• AVAILABLE DATA:
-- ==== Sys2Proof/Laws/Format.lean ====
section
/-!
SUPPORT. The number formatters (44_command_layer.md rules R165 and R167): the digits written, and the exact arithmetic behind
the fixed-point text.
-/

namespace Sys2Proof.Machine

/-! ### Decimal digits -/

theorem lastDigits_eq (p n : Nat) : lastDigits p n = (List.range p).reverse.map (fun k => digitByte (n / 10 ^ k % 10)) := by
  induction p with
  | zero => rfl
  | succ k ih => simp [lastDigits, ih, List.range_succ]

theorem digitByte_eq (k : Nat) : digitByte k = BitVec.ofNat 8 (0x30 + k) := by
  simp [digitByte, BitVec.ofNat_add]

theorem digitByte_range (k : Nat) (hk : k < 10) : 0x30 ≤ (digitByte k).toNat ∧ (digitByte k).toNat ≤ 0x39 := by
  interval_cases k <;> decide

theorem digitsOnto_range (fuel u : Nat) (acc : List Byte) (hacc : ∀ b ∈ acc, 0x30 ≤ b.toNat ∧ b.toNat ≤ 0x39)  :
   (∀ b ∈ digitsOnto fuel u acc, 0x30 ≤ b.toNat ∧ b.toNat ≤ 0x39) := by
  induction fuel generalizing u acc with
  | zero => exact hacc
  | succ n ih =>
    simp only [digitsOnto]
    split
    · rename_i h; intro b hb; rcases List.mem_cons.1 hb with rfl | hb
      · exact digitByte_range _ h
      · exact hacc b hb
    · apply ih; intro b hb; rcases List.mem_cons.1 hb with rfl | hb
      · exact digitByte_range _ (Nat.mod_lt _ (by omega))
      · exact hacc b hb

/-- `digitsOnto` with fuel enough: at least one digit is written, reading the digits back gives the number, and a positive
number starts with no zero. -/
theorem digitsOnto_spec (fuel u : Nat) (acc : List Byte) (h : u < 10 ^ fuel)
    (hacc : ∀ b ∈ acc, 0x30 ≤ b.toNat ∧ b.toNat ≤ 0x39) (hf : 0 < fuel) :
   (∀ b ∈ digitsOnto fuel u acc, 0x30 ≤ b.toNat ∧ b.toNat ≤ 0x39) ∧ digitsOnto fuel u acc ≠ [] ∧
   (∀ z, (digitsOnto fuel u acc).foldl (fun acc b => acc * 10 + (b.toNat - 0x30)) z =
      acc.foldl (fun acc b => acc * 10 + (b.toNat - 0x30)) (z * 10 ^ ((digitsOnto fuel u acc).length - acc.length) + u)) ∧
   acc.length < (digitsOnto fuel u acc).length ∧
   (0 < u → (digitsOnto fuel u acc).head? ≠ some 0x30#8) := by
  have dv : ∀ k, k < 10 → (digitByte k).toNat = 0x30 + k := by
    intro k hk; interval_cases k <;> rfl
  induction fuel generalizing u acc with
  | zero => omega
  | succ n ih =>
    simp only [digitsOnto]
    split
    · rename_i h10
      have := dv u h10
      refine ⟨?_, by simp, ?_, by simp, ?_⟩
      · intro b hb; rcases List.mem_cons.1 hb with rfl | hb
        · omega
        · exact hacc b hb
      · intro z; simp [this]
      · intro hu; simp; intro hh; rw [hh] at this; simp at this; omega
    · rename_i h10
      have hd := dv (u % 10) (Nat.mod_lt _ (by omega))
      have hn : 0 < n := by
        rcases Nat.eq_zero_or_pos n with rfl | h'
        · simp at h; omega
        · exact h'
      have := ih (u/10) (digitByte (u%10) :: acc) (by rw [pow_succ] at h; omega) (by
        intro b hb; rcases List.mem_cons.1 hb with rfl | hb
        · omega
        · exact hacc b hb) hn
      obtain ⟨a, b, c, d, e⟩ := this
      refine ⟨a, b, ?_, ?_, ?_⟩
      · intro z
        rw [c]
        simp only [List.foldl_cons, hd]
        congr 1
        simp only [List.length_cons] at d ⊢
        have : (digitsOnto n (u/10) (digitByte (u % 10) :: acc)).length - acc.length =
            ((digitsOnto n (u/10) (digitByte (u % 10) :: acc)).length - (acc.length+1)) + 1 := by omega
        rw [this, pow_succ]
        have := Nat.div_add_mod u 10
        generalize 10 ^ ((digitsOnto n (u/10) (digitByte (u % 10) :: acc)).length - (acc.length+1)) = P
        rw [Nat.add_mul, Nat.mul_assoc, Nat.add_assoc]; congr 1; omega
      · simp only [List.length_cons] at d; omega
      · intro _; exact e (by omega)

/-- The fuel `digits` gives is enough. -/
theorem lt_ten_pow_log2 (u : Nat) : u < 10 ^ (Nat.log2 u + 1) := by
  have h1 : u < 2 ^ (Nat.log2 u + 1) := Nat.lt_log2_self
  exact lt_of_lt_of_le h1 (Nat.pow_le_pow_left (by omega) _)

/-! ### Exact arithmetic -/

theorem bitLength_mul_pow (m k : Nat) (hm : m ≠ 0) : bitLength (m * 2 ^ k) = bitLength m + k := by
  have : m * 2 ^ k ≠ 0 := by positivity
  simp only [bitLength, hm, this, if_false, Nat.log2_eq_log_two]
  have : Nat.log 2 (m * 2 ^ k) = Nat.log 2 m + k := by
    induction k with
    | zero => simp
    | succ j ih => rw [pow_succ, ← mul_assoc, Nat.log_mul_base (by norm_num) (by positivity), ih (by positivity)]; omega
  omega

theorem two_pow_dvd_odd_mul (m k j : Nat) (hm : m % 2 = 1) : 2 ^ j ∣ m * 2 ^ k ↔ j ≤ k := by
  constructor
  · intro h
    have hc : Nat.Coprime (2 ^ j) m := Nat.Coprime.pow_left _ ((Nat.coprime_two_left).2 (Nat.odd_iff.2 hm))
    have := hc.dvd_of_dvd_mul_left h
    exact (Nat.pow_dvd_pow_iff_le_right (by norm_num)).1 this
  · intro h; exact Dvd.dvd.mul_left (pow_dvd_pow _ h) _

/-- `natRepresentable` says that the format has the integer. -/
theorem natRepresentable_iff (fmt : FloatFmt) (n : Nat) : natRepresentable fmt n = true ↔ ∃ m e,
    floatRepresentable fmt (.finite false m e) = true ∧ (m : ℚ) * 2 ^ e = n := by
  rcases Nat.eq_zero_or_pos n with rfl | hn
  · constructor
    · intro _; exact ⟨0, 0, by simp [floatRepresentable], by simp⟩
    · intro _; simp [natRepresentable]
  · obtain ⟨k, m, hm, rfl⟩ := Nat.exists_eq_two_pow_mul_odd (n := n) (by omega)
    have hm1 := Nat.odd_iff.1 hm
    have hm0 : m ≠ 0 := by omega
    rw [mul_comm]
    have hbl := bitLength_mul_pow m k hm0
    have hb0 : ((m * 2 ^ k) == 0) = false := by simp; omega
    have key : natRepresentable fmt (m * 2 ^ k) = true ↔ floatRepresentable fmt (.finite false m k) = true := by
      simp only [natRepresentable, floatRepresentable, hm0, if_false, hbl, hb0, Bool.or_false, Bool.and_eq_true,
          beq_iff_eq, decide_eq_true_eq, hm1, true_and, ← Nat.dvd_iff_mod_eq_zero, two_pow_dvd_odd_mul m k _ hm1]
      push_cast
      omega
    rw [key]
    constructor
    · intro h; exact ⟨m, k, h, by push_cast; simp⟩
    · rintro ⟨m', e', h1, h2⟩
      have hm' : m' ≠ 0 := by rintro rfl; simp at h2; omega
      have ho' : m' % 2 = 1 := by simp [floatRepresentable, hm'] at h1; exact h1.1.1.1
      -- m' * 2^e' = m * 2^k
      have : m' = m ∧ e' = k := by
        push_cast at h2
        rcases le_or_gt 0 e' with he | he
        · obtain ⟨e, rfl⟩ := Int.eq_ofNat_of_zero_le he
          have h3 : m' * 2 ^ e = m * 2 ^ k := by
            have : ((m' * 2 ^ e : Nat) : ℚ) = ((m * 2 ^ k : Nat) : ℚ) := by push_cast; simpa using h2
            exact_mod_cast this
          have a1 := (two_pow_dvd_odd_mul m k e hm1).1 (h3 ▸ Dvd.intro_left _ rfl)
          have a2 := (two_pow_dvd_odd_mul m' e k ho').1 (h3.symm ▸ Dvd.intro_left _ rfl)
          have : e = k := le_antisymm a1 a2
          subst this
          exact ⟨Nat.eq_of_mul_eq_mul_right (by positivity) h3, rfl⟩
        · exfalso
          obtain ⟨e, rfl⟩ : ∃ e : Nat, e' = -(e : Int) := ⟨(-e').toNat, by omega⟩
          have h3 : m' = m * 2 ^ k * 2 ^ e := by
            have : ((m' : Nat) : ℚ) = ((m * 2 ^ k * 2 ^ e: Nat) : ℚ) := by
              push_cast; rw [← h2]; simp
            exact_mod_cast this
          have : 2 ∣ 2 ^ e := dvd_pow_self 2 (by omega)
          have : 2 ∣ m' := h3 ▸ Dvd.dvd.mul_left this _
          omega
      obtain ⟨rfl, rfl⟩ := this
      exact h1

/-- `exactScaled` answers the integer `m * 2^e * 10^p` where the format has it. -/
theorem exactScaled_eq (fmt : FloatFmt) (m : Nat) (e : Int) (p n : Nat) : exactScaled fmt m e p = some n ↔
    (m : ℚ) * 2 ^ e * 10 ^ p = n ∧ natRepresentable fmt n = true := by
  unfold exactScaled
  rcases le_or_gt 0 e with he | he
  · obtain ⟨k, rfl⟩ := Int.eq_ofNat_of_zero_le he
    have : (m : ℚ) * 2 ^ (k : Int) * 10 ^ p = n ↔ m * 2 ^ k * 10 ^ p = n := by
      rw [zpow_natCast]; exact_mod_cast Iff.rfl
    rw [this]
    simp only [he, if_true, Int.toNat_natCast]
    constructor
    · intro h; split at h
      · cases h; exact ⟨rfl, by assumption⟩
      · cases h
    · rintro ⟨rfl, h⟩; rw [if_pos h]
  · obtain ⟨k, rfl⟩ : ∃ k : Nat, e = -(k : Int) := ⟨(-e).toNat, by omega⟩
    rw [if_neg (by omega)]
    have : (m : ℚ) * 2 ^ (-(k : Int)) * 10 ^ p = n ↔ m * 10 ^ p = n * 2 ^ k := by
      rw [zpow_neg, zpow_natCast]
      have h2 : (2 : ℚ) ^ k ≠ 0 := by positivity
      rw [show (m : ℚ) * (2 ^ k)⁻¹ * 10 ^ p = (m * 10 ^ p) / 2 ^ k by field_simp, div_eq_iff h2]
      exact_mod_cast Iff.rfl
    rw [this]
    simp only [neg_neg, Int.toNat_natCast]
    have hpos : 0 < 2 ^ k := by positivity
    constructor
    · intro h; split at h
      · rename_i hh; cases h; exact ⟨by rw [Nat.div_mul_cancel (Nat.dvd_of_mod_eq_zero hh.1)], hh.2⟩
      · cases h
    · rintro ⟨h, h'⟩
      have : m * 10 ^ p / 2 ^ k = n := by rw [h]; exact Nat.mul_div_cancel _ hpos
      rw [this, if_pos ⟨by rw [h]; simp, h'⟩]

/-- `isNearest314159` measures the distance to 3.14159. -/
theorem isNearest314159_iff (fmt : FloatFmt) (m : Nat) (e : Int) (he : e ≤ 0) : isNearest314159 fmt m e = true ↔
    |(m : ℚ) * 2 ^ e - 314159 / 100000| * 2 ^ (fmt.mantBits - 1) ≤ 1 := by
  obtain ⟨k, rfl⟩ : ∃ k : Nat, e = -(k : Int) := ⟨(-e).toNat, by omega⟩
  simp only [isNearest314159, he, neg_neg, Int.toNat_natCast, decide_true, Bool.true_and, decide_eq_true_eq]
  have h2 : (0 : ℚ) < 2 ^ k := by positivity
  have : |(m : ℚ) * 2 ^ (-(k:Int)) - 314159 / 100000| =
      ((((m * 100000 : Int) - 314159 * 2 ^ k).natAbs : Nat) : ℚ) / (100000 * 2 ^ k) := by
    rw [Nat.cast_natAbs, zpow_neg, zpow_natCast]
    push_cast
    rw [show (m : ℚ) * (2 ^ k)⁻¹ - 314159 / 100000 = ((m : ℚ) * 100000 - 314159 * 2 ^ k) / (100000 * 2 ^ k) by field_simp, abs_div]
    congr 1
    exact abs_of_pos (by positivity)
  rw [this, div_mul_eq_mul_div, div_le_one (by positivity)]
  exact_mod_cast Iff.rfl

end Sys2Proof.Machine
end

• WORK INSTRUCTION: Reproduce only the lines above spanning from the line containing "theorem exactScaled_eq (fmt" through the line containing "to 3.14159. -/", word for word.

• RESPONSE AREA:
theorem exactScaled_eq (fmt : FloatFmt) (m : Nat) (e : Int) (p n : Nat) : exactScaled fmt m e p = some n ↔
    (m : ℚ) * 2 ^ e * 10 ^ p = n ∧ natRepresentable fmt n = true := by
  unfold exactScaled
  rcases le_or_gt 0 e with he | he
  · obtain ⟨k, rfl⟩ := Int.eq_ofNat_of_zero_le he
    have : (m : ℚ) * 2 ^ (k : Int) * 10 ^ p = n ↔ m * 2 ^ k * 10 ^ p = n := by
      rw [zpow_natCast]; exact_mod_cast Iff.rfl
    rw [this]
    simp only [he, if_true, Int.toNat_natCast]
    constructor
    · intro h; split at h
      · cases h; exact ⟨rfl, by assumption⟩
      · cases h
    · rintro ⟨rfl, h⟩; rw [if_pos h]
  · obtain ⟨k, rfl⟩ : ∃ k : Nat, e = -(k : Int) := ⟨(-e).toNat, by omega⟩
    rw [if_neg (by omega)]
    have : (m : ℚ) * 2 ^ (-(k : Int)) * 10 ^ p = n ↔ m * 10 ^ p = n * 2 ^ k := by
      rw [zpow_neg, zpow_natCast]
      have h2 : (2 : ℚ) ^ k ≠ 0 := by positivity
      rw [show (m : ℚ) * (2 ^ k)⁻¹ * 10 ^ p = (m * 10 ^ p) / 2 ^ k by field_simp, div_eq_iff h2]
      exact_mod_cast Iff.rfl
    rw [this]
    simp only [neg_neg, Int.toNat_natCast]
    have hpos : 0 < 2 ^ k := by positivity
    constructor
    · intro h; split at h
      · rename_i hh; cases h; exact ⟨by rw [Nat.div_mul_cancel (Nat.dvd_of_mod_eq_zero hh.1)], hh.2⟩
      · cases h
    · rintro ⟨h, h'⟩
      have : m * 10 ^ p / 2 ^ k = n := by rw [h]; exact Nat.mul_div_cancel _ hpos
      rw [this, if_pos ⟨by rw [h]; simp, h'⟩]

/-- `isNearest314159` measures the distance to 3.14159. -/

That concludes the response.